Question

Find the foci of the curve $300x^2+320xy+144y^2-1220x-768y+199=0$.

Answer 1

From the given equation of the curve $300x^2+320xy+144y^2-1220x-768y+199=0$, we have

$A=300,H=160,B=144$

Here, $AB-H^2>0$

Thus, the given curve is of ellipse

To find center of the curve, partially differentiate it w.r.t $x$ and w.r.t $y$

$30x+16y=61$ ........ [Partial differentiation w.r.t $x$]

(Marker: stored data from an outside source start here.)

/-- A change of the silenced flag is reported, with the flag as it now is (R56). -/
theorem State.setSilenced_outbox {s : State} {b : Bool} (h : s.fire.silenced ≠ b) (hroom : s.roomFor 1) :
    (s.setSilenced b).link.outbox =
      s.link.outbox ++ [⟨s.now, .evacuation s.evacuate s.anyConfirmed s.fire.evacIn.level b⟩] := by
  rw [State.setSilenced_of_ne h]
  exact State.report_outbox { s with fire.silenced := b } _ hroom

/-- A request that brings the silenced flag to `b`, taken: the reply, the flag, the sounders, and the report of a change
(R56 to R58). -/
theorem State.setSilenced_taken {s : State} (hfree : s.link.free = true) (i : Instr) (b : Bool) :
    let t := ((s.setSilenced b).accept i).pump
    t.replies i .ok .none ∧ t.fire.silenced = b ∧ t.sounderOut = (s.evacuate && !b) ∧
      (s.fire.silenced = b → ChangesOnly [.reports, .replies] s t ∧ s.sendsNoReport t) ∧
      (s.fire.silenced ≠ b → ChangesOnly [.silenced, .reports, .replies] s t ∧
        (s.roomFor 1 → s.reportsAll t [.evacuation s.evacuate s.anyConfirmed s.fire.evacIn.level b])) := by
  dsimp only
  obtain ⟨hquiet, hreply, honly⟩ :=
    State.reply_pump_answers (s := s.setSilenced b) (by rw [State.setSilenced_link_free, hfree]) i .ok .none
  have hflag : ((s.setSilenced b).accept i).pump.fire.silenced = b :=
    (honly .silenced (by decide)).trans (s.setSilenced_silenced b)
  have hall : ChangesOnly [.silenced, .reports, .replies] s ((s.setSilenced b).accept i).pump :=
    ((s.setSilenced_changes b).only.mono (by decide)).trans (honly.mono (by decide))
  refine ⟨hreply, hflag, ?_, fun hsame => ?_, fun hmoved => ⟨hall, fun hroom => ?_⟩⟩
  · rw [State.sounderOut, hflag, hall.evacuate_eq (by decide) (by decide)]
  · rw [State.setSilenced_of_eq hsame] at honly hquiet ⊢
    exact ⟨honly, hquiet⟩
  · exact Eq.trans hquiet (State.setSilenced_outbox hmoved hroom)

/-- Settles O30: RESOUND, and SILENCE while EVACUATE is active, are taken requests for one value of the flag; SILENCE
without EVACUATE is only answered. -/
theorem silenceAndResoundMoveTheFlagAlone : Obligations.SilenceAndResoundMoveTheFlagAlone := by
  intro tag s hfree
  refine ⟨fun hevac => ?_, fun hevac => ?_, ?_⟩
  · have hserve : serveSilence tag s = (s.setSilenced true).accept (.silence tag) := by
      simp [serveSilence, hevac]
    have htaken := State.setSilenced_taken hfree (.silence tag) true
    rw [hevac] at htaken ⊢
    exact ⟨_, request_free (.silence tag) (serveSilence tag) s hfree, hserve ▸ htaken⟩
  · have hserve : serveSilence tag s = s.reply (.silence tag) .wrongState .none := by
      simp [serveSilence, hevac, State.refuse]
    obtain ⟨hquiet, hreply, honly⟩ := State.reply_pump_answers hfree (.silence tag) .wrongState .none
    rw [← hserve] at hquiet hreply honly
    exact ⟨_, request_free (.silence tag) (serveSilence tag) s hfree, honly, hreply, hquiet⟩
  · exact ⟨_, request_free (.resound tag) (serveResound tag) s hfree,
      State.setSilenced_taken hfree (.resound tag) false⟩

end Sys2Proof.Machine
end

section
/-! PROOFS. The fire state after start and the first EVAC_IN after it (R63): the hand-offs of EVACUATE lose no queued report,
a start leaves no zone CONFIRMED and no EVACUATION report, and the third sample of an active EVAC_IN takes its level. -/

namespace Sys2Proof.Machine

/-! ## What an untouched part tells of its readings -/

theorem ChangesOnly.mainsOk_eq {ps : List Part} {s t : State} (h : ChangesOnly ps s t) (hl : Part.lines ∉ ps) :
    t.fire.mainsOk = s.fire.mainsOk := (h .lines hl).2

theorem ChangesOnly.silenced_eq {ps : List Part} {s t : State} (h : ChangesOnly ps s t) (hf : Part.silenced ∉ ps) :
    t.fire.silenced = s.fire.silenced := h .silenced hf

theorem ChangesOnly.alarms_eq {ps : List Part} {s t : State} (h : ChangesOnly ps s t) (ha : Part.alarms ∉ ps) :
    t.alarms = s.alarms := h .alarms ha

theorem ChangesOnly.now_eq {ps : List Part} {s t : State} (h : ChangesOnly ps s t) (hc : Part.clock ∉ ps) :
    t.now = s.now := congrArg Clock.partTime (h .clock hc)

/-! ## The hand-offs of EVACUATE lose no queued report -/

theorem State.doorEvent_keepsReports {f : State → State} (hf : ∀ t : State, t.KeepsReports (f t)) (s : State) (d : Nat)
    (ev : DoorShown → DoorShown → DoorEvent) : s.KeepsReports (s.doorEvent d ev f) := by
  unfold State.doorEvent
  dsimp only
  split
  · exact hf s
  · exact (hf s).trans (State.reportDoor_keepsReports _ _ _)

theorem State.writeHolder_keepsReports (s : State) (d : Nat) : s.KeepsReports (s.writeHolder d) :=
  (s.writeHolder_changes d).keepsReports (by decide)

theorem State.emptySlot_keepsReports (s : State) (q : Nat) (result : PassResult) :
    s.KeepsReports (s.emptySlot q result) := by
  unfold State.emptySlot
  split
  · exact ((s.putPair_changes _ _).keepsReports (by decide)).trans (State.report_keepsReports _ _)
  · exact .refl s

theorem State.emptySlots_keepsReports (s : State) : s.KeepsReports s.emptySlots :=
  State.each_keepsReports (fun q t => t.emptySlot_keepsReports q _) _ s

theorem State.doorsSeeEvacuate_keepsReports (s : State) : s.KeepsReports s.doorsSeeEvacuate := by
  have hlatch : s.KeepsReports { s with doors.latchEvac := true } :=
    (Changes.doors_latchEvac s true).keepsReports (by decide)
  unfold State.doorsSeeEvacuate
  split
  · refine .trans (.trans ?_ (State.each_keepsReports (fun d t => t.doorEvent_keepsReports (fun u => ?_) d _) _ _))
      (State.emptySlots_keepsReports _)
    · split
      · exact hlatch
      · exact hlatch.trans (State.report_keepsReports _ _)
    · refine .trans ?_ (State.writeHolder_keepsReports _ d)
      split
      · exact u.changeDoor_keepsReports d _ false
      · exact .refl u
  · exact State.each_keepsReports (fun d t => t.doorEvent_keepsReports (fun u => u.writeHolder_keepsReports d) d _) _ s

theorem State.doorsSeeMode_keepsReports (s : State) (g : Nat) : s.KeepsReports (s.doorsSeeMode g) :=
  State.each_keepsReports (fun d t => t.doorEvent_keepsReports
    (fun u => (u.changeDoor_keepsReports d _ false).trans (State.writeHolder_keepsReports _ d)) d _) _ s

theorem State.refreshLamps_keepsReports (s : State) : s.KeepsReports s.refreshLamps :=
  s.refreshLamps_changes.keepsReports (by decide)

theorem State.changeGroup_keepsReports (s : State) (g : Nat) (x : Group) (cause : ModeCause) :
    s.KeepsReports (s.changeGroup g x cause) := by
  have hput : s.KeepsReports (s.putGroup g x) := (s.putGroup_changes g x).keepsReports (by decide)
  unfold State.changeGroup
  dsimp only
  split
  · exact hput
  · exact ((hput.trans (State.report_keepsReports _ _)).trans (State.doorsSeeMode_keepsReports _ g)).trans
      (State.refreshLamps_keepsReports _)

theorem State.failSetting_keepsReports (s : State) (g : Nat) (reason : FailReason) :
    s.KeepsReports (s.failSetting g reason) :=
  (s.changeGroup_keepsReports g _ _).trans (State.report_keepsReports _ _)

/-- The beginning of EVACUATE fails each procedure that runs (R87). -/
theorem State.groupsSeeEvacuate_keepsReports {s : State} (h : s.evacuate = true) : s.KeepsReports s.groupsSeeEvacuate := by
  refine State.each_keepsReports (fun g t => ?_) _ s
  rw [if_pos h]
  split
  · exact t.failSetting_keepsReports g _
  · exact .refl t

theorem State.changeCall_keepsReports (s : State) (r : Call) (cause : CallCause) :
    s.KeepsReports (s.changeCall r cause) :=
  (((s.putCall_changes r).keepsReports (by decide)).trans
    ((State.writeCall_changes _ r.point).keepsReports (by decide))).trans (State.report_keepsReports _ _)

theorem State.offerOnce_keepsReports (s : State) : s.KeepsReports s.offerOnce := by
  unfold State.offerOnce
  split
  · exact s.changeCall_keepsReports _ _
  · exact .refl s

theorem State.arbitrate_keepsReports (s : State) : s.KeepsReports s.arbitrate :=
  s.offerOnce_keepsReports.trans (State.offerOnce_keepsReports _)

theorem State.preemptOnce_keepsReports (s : State) : s.KeepsReports s.preemptOnce := by
  unfold State.preemptOnce
  split
  · split
    · exact (s.changeCall_keepsReports _ _).trans (State.arbitrate_keepsReports _)
    · exact .refl s
  · exact .refl s

theorem State.callsSeeEvacuate_keepsReports (s : State) : s.KeepsReports s.callsSeeEvacuate :=
  (s.arbitrate_keepsReports.trans (State.preemptOnce_keepsReports _)).trans (State.preemptOnce_keepsReports _)

theorem State.abandonTest_keepsReports (s : State) (g : Nat) : s.KeepsReports (s.abandonTest g) :=
  ((((s.putLampGroup_changes g _).keepsReports (by decide)).trans
    ((State.eachLampOf_changes _ g _).keepsReports (by decide))).trans (State.refreshLamps_keepsReports _)).trans
    (State.report_keepsReports _ _)

theorem State.lampsSeeEvacuate_keepsReports (s : State) : s.KeepsReports s.lampsSeeEvacuate := by
  have habandon : s.KeepsReports s.abandonTests := State.each_keepsReports (fun g t => by
    split
    · exact t.abandonTest_keepsReports g
    · exact .refl t) _ s
  unfold State.lampsSeeEvacuate
  split
  · exact habandon.trans (State.refreshLamps_keepsReports _)
  · exact s.refreshLamps_keepsReports

/-- The beginning of EVACUATE, handed on, keeps every report that waits. -/
theorem State.handEvacuate_keepsReports {s : State} (h : s.evacuate = true) : s.KeepsReports s.handEvacuate := by
  have hdoors : s.doorsSeeEvacuate.evacuate = true :=
    (s.doorsSeeEvacuate_changes.only.evacuate_eq (by decide) (by decide)).trans h
  exact ((((s.doorsSeeEvacuate_keepsReports.trans (State.groupsSeeEvacuate_keepsReports hdoors)).trans
    ((State.guardSeesEvacuate_changes _).keepsReports (by decide))).trans
    (State.callsSeeEvacuate_keepsReports _)).trans (State.reroute_keepsReports _ _)).trans
    (State.lampsSeeEvacuate_keepsReports _)

/-! ## What a raise places and reports (R65, R66, R71) -/

/-- With room in its class, a raised condition has an entry that waits to be accepted. -/
theorem Alarms.raised_entry {a : Alarms} {k : AlarmKind} (h : a.room (kindClass k) = true) (now : Nat) (active : Bool)
    (o : Obj) : ∃ e ∈ (a.raised now active k o).entries, e.kind = k ∧ e.obj = o ∧ e.active = active ∧
      e.accepted = false ∧ e.last = now := by
  unfold Alarms.raised
  split
  · next i hi =>
    obtain ⟨e, he, hid⟩ := Alarms.find_some hi
    obtain ⟨hlt, -⟩ := List.getElem?_eq_some_iff.1 he
    obtain ⟨hk, ho⟩ := Prod.mk.inj hid
    refine ⟨_, List.mem_set hlt _, ?_⟩
    rw [Alarms.entry_at he]
    exact ⟨hk, ho, rfl, rfl, rfl⟩
  · rw [if_pos h]
    exact ⟨_, List.mem_append_right _ (List.mem_singleton_self _), rfl, rfl, rfl, rfl, rfl⟩

/-- A raise hands the link one ALARM_ENTRY, and nothing else (R71). -/
theorem State.raise_eq_alarmEntry (s : State) (k : AlarmKind) (o : Obj) : ∃ change place entry gone,
    s.raise k o = State.report { s with alarms := s.alarms.raised s.now true k o }
      (.alarmEntry change k o place entry gone) := by
  unfold State.raise State.raiseAs Alarms.raised
  cases s.alarms.find k o with
  | some i => exact ⟨_, _, _, _, rfl⟩
  | none =>
    dsimp only
    split
    · exact ⟨_, _, _, _, rfl⟩
    · exact ⟨_, _, _, _, rfl⟩

theorem State.raise_alarms (s : State) (k : AlarmKind) (o : Obj) :
    (s.raise k o).alarms = s.alarms.raised s.now true k o := by
  obtain ⟨_, _, _, _, h⟩ := s.raise_eq_alarmEntry k o
  rw [h, State.report_alarms]

theorem State.raise_outbox {s : State} (h : s.link.reports.length < 96) (k : AlarmKind) (o : Obj) :
    ∃ change place entry gone, (s.raise k o).link.outbox =
      s.link.outbox ++ [⟨s.now, .alarmEntry change k o place entry gone⟩] := by
  obtain ⟨_, _, _, _, hraise⟩ := s.raise_eq_alarmEntry k o
  rw [hraise]
  exact ⟨_, _, _, _, State.report_outbox { s with alarms := s.alarms.raised s.now true k o } _ h⟩

theorem State.raise_reports_length (s : State) (k : AlarmKind) (o : Obj) :
    (s.raise k o).link.reports.length ≤ s.link.reports.length + 1 := by
  obtain ⟨_, _, _, _, h⟩ := s.raise_eq_alarmEntry k o
  rw [h]
  exact State.report_reports_length { s with alarms := s.alarms.raised s.now true k o } _

/-! ## EVACUATE begins by the line (R53, R54) -/

/-- The line of EVAC_IN becomes active while EVACUATE is not: EVAC_INPUT is raised, EVACUATION reported, EVACUATE handed on. -/
theorem State.takeEvacIn_begins {s : State} (h : s.evacuate = false) : s.takeEvacIn true =
    ((({ s with fire.evacIn := ⟨true, 0⟩ } : State).raise .evacInput .none).reportEvacuation).handEvacuate := by
  have hbegins : (({ s with fire.evacIn := ⟨true, 0⟩ } : State).raise .evacInput .none).evacuate = true := by
    rw [(State.raise_changes _ _ _).only.evacuate_eq (by decide) (by decide)]
    exact Bool.or_true _
  have hreported := (State.reportEvacuation_changes
    (({ s with fire.evacIn := ⟨true, 0⟩ } : State).raise .evacInput .none)).only.evacuate_eq (by decide) (by decide)
  simp [State.takeEvacIn, State.recomputeEvacuate, h, hbegins, hreported]

theorem State.handEvacuate_reported_changes (s : State) : ChangesOnly [.words, .regimes, .doors, .latch, .pairs, .quiet,
    .calls, .exits, .signs, .lamps, .lampGroups, .reports] s s.reportEvacuation.handEvacuate :=
  (s.reportEvacuation_changes.only.mono (by decide)).trans (State.handEvacuate_changes _).only

/-- The EVACUATION report of a beginning of EVACUATE joins the queue before the hand-offs, which leave it there. -/
theorem State.handEvacuate_reported {s : State} (h : s.evacuate = true) (hroom : s.link.reports.length < 96) :
    ⟨s.now, .evacuation true s.anyConfirmed s.fire.evacIn.level s.fire.silenced⟩ ∈
      s.reportEvacuation.handEvacuate.link.reports := by
  have hreported : s.reportEvacuation.evacuate = true :=
    (s.reportEvacuation_changes.only.evacuate_eq (by decide) (by decide)).trans h
  rw [← h]
  exact (State.handEvacuate_keepsReports hreported).subset (State.mem_report_reports _ hroom)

$10x+9y=24$ ......... [Partial differentiation w.r.t $y$]

Solving for $x$ and $y$, we get

Center of the ellipse as $(1.5,1)$

Simplify equation by knowing the center

Take $x=X+1.5$

and $y=Y+1$

Thus, the equation now becomes

$300X^2+320XY+144Y^2=1100$

We need to eliminate the term $XY$

For eliminating the term $XY,$ we need to find the degree of rotation of the axis

i.e. $\tan 2\theta =\frac{H}{A-B}$

i.e. $\tan 2\theta =\frac{320}{300-144}$

$\Rightarrow \theta ={32}^o$

$X=u\cos \theta -v\sin \theta$

$Y=u\sin \theta +v\cos \theta$

Substituting the value of $\theta$ and expressing the equation in the form of $u$ and $v$.

The equation will be:

$\frac{u^2}{2.76}+\frac{v^2}{25}=1$

Now the foci can be easily find as $(-1,5)$ and$(4,-3)$.